By Bob Bessemer, Conair

Processors today want to run faster, minimize scrap, and do short production runs that may only last a few hours. However, running plastic profiles faster often causes warping, especially with complex hollow shapes having varying wall thicknesses, as well as wood/plastic composites or foamed profiles. So what do you do when your profile warps?

The simple answer is: Cool the profile more evenly. That means control heat transfer so thin sections don’t freeze off before thick sections dissipate heat. Resin and fillers also play a role. The thermal conductivity of a resin is its density times its ability to conduct heat. The thermal conductivity of PVC is 0.051, PP is 0.075, and HDPE is 0.16, where the higher number means slower heat transfer. Thus PE profiles require 20% to 30% longer tanks than PVC because of PE’s slower cooling.

An insulating=
An insulating layer of warm water surrounding the profile inhibits cooling.

VARIOUS WAYS TO COOL
How heat dissipates through a material is a matter of the materials’ thermal conductivity and thickness. As the outer skin of a profile solidifies, it insulates the inner material from the cooling medium. If a wall is thick, it becomes a more severe cooling issue.

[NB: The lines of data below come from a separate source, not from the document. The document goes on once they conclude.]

/-- W1C and supervisor writes of a system register (R11, R99, R100, R271, R283, R361); RO registers stay. -/
def writeSys (s : State) (id n : Nat) (v : W64) : State :=
  let core := id / 4
  let put (f : Ctx → Ctx) : State := modCtx s id f
  if n = 0 then put (fun c => { c with warnSat := c.warnSat && !v.getLsbD 15, warnFallback := c.warnFallback && !v.getLsbD 14, pendchk := if c.mode then v.getLsbD 1 else c.pendchk })
  else if n = 1 then put (fun c => { c with cause := v.truncate 32 })
  else if n = 2 then put (fun c => { c with epc := v.truncate 18 })
  else if n = 3 then put (fun c => { c with tvec := v.truncate 18 })
  else if n = 4 then put (fun c => { c with fhandle := v.truncate 32 &&& 0xC0FFFFFF })
  else if n = 5 then put (fun c => { c with foffset := v })
  else if 8 ≤ n && n ≤ 0xB then put (fun c => { c with hsave := tset c.hsave (n - 8) v })
  else if n = 0x10 then put (fun c => { c with lc := v.truncate 32 })
  else if n = 0x11 then put (fun c => { c with ec := v.truncate 8 })
  else if n = 0x12 then put (fun c => { c with vrb := v.truncate 5 })
  else if n = 0x13 then put (fun c => { c with prb := v.truncate 3 })
  else if n = 0x130 then modCore s core (fun k => { k with mpaddr := v.truncate 11 })
  else if n = 0x140 then modCore s core (fun k => { k with ringsel := v.truncate 6 })
  else if n = 0x142 then
    let r := core / 8 * 64 + (coreOf s core).ringsel.toNat
    if (ringOf s r).cfg.getLsbD 63 then s else setRing s r { ringOf s r with win := v &&& 0x000FFFFFFFFFFFFF }
  else if n = 0x143 then
    let r := core / 8 * 64 + (coreOf s core).ringsel.toNat
    if (ringOf s r).cfg.getLsbD 63 then s else setRing s r { ringOf s r with write := (v >>> 32).truncate 32, read := v.truncate 32 }
  else if n = 0x150 then put (fun c => { c with dbgctl := v.truncate 32 &&& 0x00FEFFFE })
  else if n = 0x151 then put (fun c => { c with watchlo := v })
  else if n = 0x152 then put (fun c => { c with watchhi := v })
  else s

/-- RINGCFG as a SYSWR leaves it (R284): with EN set only EN and ERR change; a bad configuration leaves EN 0; EN rising clears the counters. -/
def writeRingCfg (s : State) (ring : Nat) (v : W64) : State :=
  let r := ringOf s ring
  let old := r.cfg
  let err := old &&& (1 <<< 39) &&& ~~~v
  let fields : W64 := if old.getLsbD 63 then old &&& 0x0FFFFF0000000000 else v &&& 0x0FFFFF0000000000
  let good := (fields.toNat / 2 ^ 58 % 4 != 3) && decide (fields.toNat / 2 ^ 51 % 16 ≤ 10) && (fields.toNat / 2 ^ 40 % 2 ^ 11 != 0)
  let en := v.getLsbD 63 && good
  let cfg := (if en then (1 <<< 63 : W64) else 0) ||| fields ||| err
  if en && !old.getLsbD 63 then setRing s ring { r with cfg := cfg, write := 0, read := 0 } else setRing s ring { r with cfg := cfg }

/-- Writes a word of the microprogram store or routine table (R257, R271). A write that is ignored moves MPADDR on as any other. (DESIGN CHOICE, log 86.) -/
def writeMicro (s : State) (core addr : Nat) (v : W64) : State :=
  modCore s core (fun k =>
    let k := { k with mpaddr := k.mpaddr + 1 }
    if addr < 1024 then { k with store := tset k.store addr v }
    else if 1040 ≤ addr && addr < 1152 then { k with rtable := tset k.rtable (addr - 1024) v }
    else k)

/-- Pushes a record of a context's operator from its core, or a continuation, which the Wellhead pushes (R172): a push that no queue takes, and one task beyond the limit, fail the operator (R362). -/
def pushLive (s : State) (core x : Nat) (joined : Bool) (t : TaskRec) : State :=
  match opOf s t.op with
  | none => s
  | some o =>
    if 2 ^ 32 - 1 ≤ o.live then failOp s t.op 0x6F 0
    else
      match pushTask s (partOfCore s core) (if joined then none else some core) x t with
      | some s => modOp s t.op (fun o => { o with live := o.live + 1 })
      | none => failOp s t.op 0x65 (pushTarget (partOf s (partOfCore s core)) (if joined then none else some core) x t)

/-- A SPAWN's record joins its operator, and its push is held until the earlier stores of the context are performed (R175); a task beyond the limit fails the operator (R362). -/
def holdSpawn (s : State) (r : Remote) (op : Nat) : State :=
  match opOf s op with
  | none => s
  | some o =>
    if 2 ^ 32 - 1 ≤ o.live then failOp s op 0x6F 0
    else
      let (n, s) := takeFresh (setOp s op { o with live := o.live + 1 })
      { s with remotes := s.remotes ++ [{ r with id := n, since := s.cycle }] }

/-- The held push is made (R172, R175): one that no queue takes fails the operator. -/
def pushHeld (s : State) (core x : Nat) (t : TaskRec) : State :=
  match (opOf s t.op).filter (fun o => o.phase = .running), pushTask s (partOfCore s core) (some core) x t with
  | none, _ => s
  | some _, some s => s
  | some _, none => failOp s t.op 0x65 (pushTarget (partOf s (partOfCore s core)) (some core) x t)

/-- One effect of a slot at the commit of its bundle. -/
def applyEffect (s : State) (id : Nat) (e : Effect) : State :=
  let core := id / 4
  match e with
  | .result lat r => modCtx s id (fun c => c.push lat r)
  | .resultLate r => modCtx s id (fun c => c.push 1 r)
  | .warnSat => modCtx s id (fun c => { c with warnSat := true })
  | .warnFallback => modCtx s id (fun c => { c with warnFallback := true })
  | .sysreg n v => writeSys s id n v
  | .jump _ => s
  | .localStore off data => storeLocal s core off (ctxOf s id).launch data
  | .localAtomic off data => writeLocs s (ctxOf s id).launch (.scr core off) data
  | .issue r =>
    let (n, s) := takeFresh s
    { s with remotes := s.remotes ++ [{ r with id := n, since := s.cycle, segs := segsOf s r.core r.part r.hk r.ranges }] }
  | .scoreboard r =>
    let (n, s) := takeFresh s
    { s with remotes := s.remotes ++ [{ r with id := n, since := s.cycle }] }
  | .token k t => modCtx s id (fun c => { c with k := tset c.k k t })
  | .enqueue o => enqueueOp s id o false
  | .join o => enqueueOp s id o true
  | .spawn r => holdSpawn s r (ctxOf s id).op
  | .badTask d => failOp s (ctxOf s id).op 0x63 d
  | .finish => s
  | .segCopy n => startSegCopy s id n false
  | .arrive g => arriveAt s g core
  | .acquire sc => acquireAt s core sc
  | .release sc => killTags s (partOfCore s core) core sc
  | .clearRo => { s with ro := tset s.ro (core / 8) [], roBad := tset s.roBad (core / 8) [] }
  | .fillL1 l => fillL1 s core l
  | .fillRo l => fillRo s (core / 8) l
  | .prefetch l => if s.sel.keep && !heldFill s [⟨l, 1⟩] then fillL1 s core l else s
  | .splitTaken => modCtx s id (fun c => { c with splitDone := false })
  | .commitPart e p =>
    modCore s core (fun k =>
      match nth k.pool e with
      | some x =>
        let x := { x with committed := x.committed ||| BitVec.ofNat 64 (2 ^ p) }
        { k with pool := if x.committed = BitVec.allOnes 64 then dropNth k.pool e else setNth k.pool e x }
      | none => k)
  | .consumeMarks rs => modCtx s id (fun c => { c with marks := c.marks.filter (fun m => !(rs.contains (m.cls, m.num))) })
  | .eret => s
  | .sleep => modCtx s id (fun c => { c with wake := false })
  | .micro a v => writeMicro s core a v
  | .ringCfg r v => writeRingCfg s r v
  | .pin tid up => pinTensor s (partOfCore s core) tid up

def Effect.isLate (e : Effect) : Bool :=
  match e with
  | .resultLate _ | .warnSat | .warnFallback => true
  | _ => false

/-- END: a DEV release, then the join's outcome, then the context is idle (R176). The join is carried out by `finishTask`. -/
def Effect.isFinish (e : Effect) : Bool :=
  match e with
  | .finish => true
  | _ => false
def Effect.isEret (e : Effect) : Bool :=
  match e with
  | .eret => true
  | _ => false
/-- The issue of a load, and the line it brings in: a store of its own bundle never affects it (R14). -/
def Effect.isRead (e : Effect) : Bool :=
  match e with
  | .issue r => r.kind.isLoad
  | .fillL1 _ | .fillRo _ => true
  | _ => false

/-- The effects of a bundle in the order they take their places: its loads before its stores, since every load of a bundle reads before the stores perform (R14, R88). -/
def inOrder (es : List Effect) : List Effect := es.filter (fun e => e.isRead) ++ es.filter (fun e => !e.isRead)

/-- A task record from its 32 bytes, and the byte offset of a broken field (R170, R362). -/
def parseTask (l : List Byte) : TaskRec × Option Nat :=
  let w (o : Nat) : Nat := leNat ((l.drop o).take 4)
  let w0 := w 0
  ({ TaskRec.none with entry := BitVec.ofNat 18 w0, prio := bitsOf w0 18 2, affk := w0.testBit 20, jv := w0.testBit 21, fv := w0.testBit 22, aff := w 4, ftid := w 8 % 2 ^ 20, foff := w 12, jtid := w 16 % 2 ^ 20, joff := w 20, arg0 := w 24, arg1 := w 28 },
   if bitsOf w0 23 9 != 0 then some 0 else if bitsOf (w 8) 20 12 != 0 then some 8 else if bitsOf (w 16) 20 12 != 0 then some 16 else none)

/-- Where the counter of END's join lies, or why the decrement waits or fails (R176 step 4, R364). -/
inductive JoinPlace where
  | ok (s : State) (l : Loc)
  | wait (s : State) (b : Block)
  | fail (s : State) (cause : Nat)

/-- Translates the counter of END's join, a read and a write of 4 bytes. -/
def joinPlace (s : State) (id part va : Nat) : JoinPlace :=
  let tlb := id / 32
  match tlbFind s tlb part va true with
  | none => .wait (startWalk s tlb part va 3 0) (.walk tlb (va / 65536 * 4 + 3))
  | some l =>
    if !leafAllows l 3 then .fail s 0x21
    else
      match pieceFault s l va 4 with
      | some (c, _) => .fail s c
      | none => .ok s (leafLoc l va)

Depending on your cooling equipment, there are different ways to fix uneven cooling. Cooling methods include air racks, water tanks, and spray-cooling tanks. Air cooling is the simplest and slowest method of heat transfer. Air has only 1% to 10% of the cooling capacity of water, so it’s less likely to cool unevenly and cause profiles to warp, twist, and bow. Typical throughput rates with air cooling are below 250 lb/hr for materials like polycarbonate, rigid PVC, and PS.

An air rack is typically 10 to 20 ft long with templates or form guides to support the profile while it cools. Clamps, bent wires, vise grips, and other devices can also help to support and guide the profile. In the first 10 ft, nozzles are typically used to blow air at specific sections of the profile, while the last 10 feet use more generalized air cooling with blowers above and below the profile.

In hollow profiles for window and door lineals, with complex shapes and wall thicknesses that can range from 0.085 in. to 0.200 in., even a slight bow can put them out of spec. Cooling with air racks can easily be modified by directing air nozzles at the heavier wall to cool it faster. Cardboard or some other shield can be used to block air from cooling the thin wall too quickly.

The solution=
The solution is turbulence to break up the laminar flow of water, which can be aided by baffles in the tank.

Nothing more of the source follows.